For a solo founder currently paying $12/mo for Smallpdf, the math is simpler: $5/mo VPS replaces $12/mo SaaS. The crossover payback on setup time is under two months.
The caveat: if you need the enterprise tier with SSO and audit logs, pricing is opaque. Budget a conversation with their sales team rather than a predictable monthly line item [website].
Deployment Reality Check
The quickest path to a running instance is one Docker command [README]:
docker run -p 8080:8080 docker.stirlingpdf.com/stirlingtools/stirling-pdf
Then open http://localhost:8080. That’s genuinely it for local use.
For a production self-hosted instance with authentication, Neil Brown’s setup is more representative [1]:
- Podman or Docker + Compose
- Environment variables for locale, file size limits, and login
- Volume mounts for user-specific files (signatures, configurations)
- A reverse proxy (nginx or Caddy) for HTTPS
- Systemd or screen/tmux to keep the container running after SSH disconnects
Brown flags one genuine annoyance: containers stopping after SSH session ends [1]. This isn’t a Stirling-PDF bug — it’s a common container lifecycle issue — but it caught him by surprise, and he acknowledges neither his suggested workarounds (tmux or systemd lingering) feel clean.

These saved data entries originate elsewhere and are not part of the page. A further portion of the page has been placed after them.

/-! ### Units -/

@[simp] theorem State.core_setCore (s : State) (n : Nat) (x : Core) : (s.setCore n x).core n = x := by
  simp [State.core, State.setCore]
theorem State.core_setCore_other (s : State) (n m : Nat) (x : Core) (h : m ≠ n) : (s.setCore n x).core m = s.core m := by
  simp [State.core, State.setCore, h]
@[simp] theorem State.session_setSession (s : State) (n : Nat) (x : Sess) : (s.setSession n x).session n = x := by
  simp [State.session, State.setSession]
theorem State.session_setSession_other (s : State) (n m : Nat) (x : Sess) (h : m ≠ n) :
    (s.setSession n x).session m = s.session m := by simp [State.session, State.setSession, h]
@[simp] theorem State.port_setPort (s : State) (n : Nat) (x : Link) : (s.setPort n x).port n = x := by
  simp [State.port, State.setPort]
theorem State.port_setPort_other (s : State) (n m : Nat) (x : Link) (h : m ≠ n) : (s.setPort n x).port m = s.port m := by
  simp [State.port, State.setPort, h]
@[simp] theorem State.cluster_setCluster (s : State) (n : Nat) (x : Cluster) : (s.setCluster n x).cluster n = x := by
  simp [State.cluster, State.setCluster]
@[simp] theorem State.fuelle_setFuelle (s : State) (n : Nat) (x : FulCtx) : (s.setFuelle n x).fuelle n = x := by
  simp [State.fuelle, State.setFuelle]
@[simp] theorem State.unit_modUnit (s : State) (n : Nat) (f : UpdUnit → UpdUnit) : (s.modUnit n f).unit n = f (s.unit n) := by
  simp [State.unit, State.modUnit]
@[simp] theorem State.stack_modStack (s : State) (n : Nat) (f : Stk → Stk) : (s.modStack n f).stack n = f (s.stack n) := by
  simp [State.stack, State.modStack]
@[simp] theorem State.ether_modEther (s : State) (n : Nat) (f : Eth → Eth) : (s.modEther n f).ether n = f (s.ether n) := by
  simp [State.ether, State.modEther]
@[simp] theorem State.cipher_modCipher (s : State) (n : Nat) (f : Cip → Cip) : (s.modCipher n f).cipher n = f (s.cipher n) := by
  simp [State.cipher, State.modCipher]
@[simp] theorem State.stream_modStream (s : State) (n : Nat) (f : IngStream → IngStream) :
    (s.modStream n f).stream n = f (s.stream n) := by simp [State.stream, State.modStream]
@[simp] theorem State.die_modDie (s : State) (n : Nat) (f : FulDie → FulDie) : (s.modDie n f).die n = f (s.die n) := by
  simp [State.die, State.modDie]

/-! `State.setCore` changes `cores` alone. -/

@[simp] theorem State.setCore_pending (s : State) (n : Nat) (x : Core) : (s.setCore n x).pending = s.pending := rfl
@[simp] theorem State.setCore_glb (s : State) (n : Nat) (x : Core) : (s.setCore n x).glb = s.glb := rfl
@[simp] theorem State.setCore_run (s : State) (n : Nat) (x : Core) : (s.setCore n x).run = s.run := rfl
@[simp] theorem State.setCore_pwr (s : State) (n : Nat) (x : Core) : (s.setCore n x).pwr = s.pwr := rfl
@[simp] theorem State.setCore_pst (s : State) (n : Nat) (x : Core) : (s.setCore n x).pst = s.pst := rfl
@[simp] theorem State.setCore_fw (s : State) (n : Nat) (x : Core) : (s.setCore n x).fw = s.fw := rfl
@[simp] theorem State.setCore_keys (s : State) (n : Nat) (x : Core) : (s.setCore n x).keys = s.keys := rfl
@[simp] theorem State.setCore_cip (s : State) (n : Nat) (x : Core) : (s.setCore n x).cip = s.cip := rfl
@[simp] theorem State.setCore_isx (s : State) (n : Nat) (x : Core) : (s.setCore n x).isx = s.isx := rfl
@[simp] theorem State.setCore_sess (s : State) (n : Nat) (x : Core) : (s.setCore n x).sess = s.sess := rfl
@[simp] theorem State.setCore_long (s : State) (n : Nat) (x : Core) : (s.setCore n x).long = s.long := rfl
@[simp] theorem State.setCore_eth (s : State) (n : Nat) (x : Core) : (s.setCore n x).eth = s.eth := rfl
@[simp] theorem State.setCore_spr (s : State) (n : Nat) (x : Core) : (s.setCore n x).spr = s.spr := rfl
@[simp] theorem State.setCore_stk (s : State) (n : Nat) (x : Core) : (s.setCore n x).stk = s.stk := rfl
@[simp] theorem State.setCore_upd (s : State) (n : Nat) (x : Core) : (s.setCore n x).upd = s.upd := rfl
@[simp] theorem State.setCore_lnk (s : State) (n : Nat) (x : Core) : (s.setCore n x).lnk = s.lnk := rfl
@[simp] theorem State.setCore_link (s : State) (n : Nat) (x : Core) : (s.setCore n x).link = s.link := rfl
@[simp] theorem State.setCore_clusters (s : State) (n : Nat) (x : Core) : (s.setCore n x).clusters = s.clusters := rfl
@[simp] theorem State.setCore_ful (s : State) (n : Nat) (x : Core) : (s.setCore n x).ful = s.ful := rfl
@[simp] theorem State.setCore_fulDie (s : State) (n : Nat) (x : Core) : (s.setCore n x).fulDie = s.fulDie := rfl
@[simp] theorem State.setCore_fctx (s : State) (n : Nat) (x : Core) : (s.setCore n x).fctx = s.fctx := rfl
@[simp] theorem State.setCore_ing (s : State) (n : Nat) (x : Core) : (s.setCore n x).ing = s.ing := rfl
@[simp] theorem State.setCore_cdc (s : State) (n : Nat) (x : Core) : (s.setCore n x).cdc = s.cdc := rfl
@[simp] theorem State.setCore_mem (s : State) (n : Nat) (x : Core) : (s.setCore n x).mem = s.mem := rfl
@[simp] theorem State.setCore_gens (s : State) (n : Nat) (x : Core) : (s.setCore n x).gens = s.gens := rfl
@[simp] theorem State.setCore_latches (s : State) (n : Nat) (x : Core) : (s.setCore n x).latches = s.latches := rfl
@[simp] theorem State.setCore_egress (s : State) (n : Nat) (x : Core) : (s.setCore n x).egress = s.egress := rfl
@[simp] theorem State.setCore_fresh (s : State) (n : Nat) (x : Core) : (s.setCore n x).fresh = s.fresh := rfl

Akash Rajpurohit’s setup adds OCR tessdata volumes and integrates with an existing n8n stack [2]. His takeaway: the API makes automation “a breeze,” and the whole deployment took a reasonable afternoon.
What you realistically need:
- Linux VPS with at least 2GB RAM (4GB if you’re running OCR or AI agent features)
- Docker and docker-compose
- A domain and reverse proxy if you want HTTPS
- Roughly 30–60 minutes for a technical user; 2–4 hours for someone new to self-hosting
What can go sideways:
- The tracking controversy from 2025 — verify your default telemetry settings post-install [4]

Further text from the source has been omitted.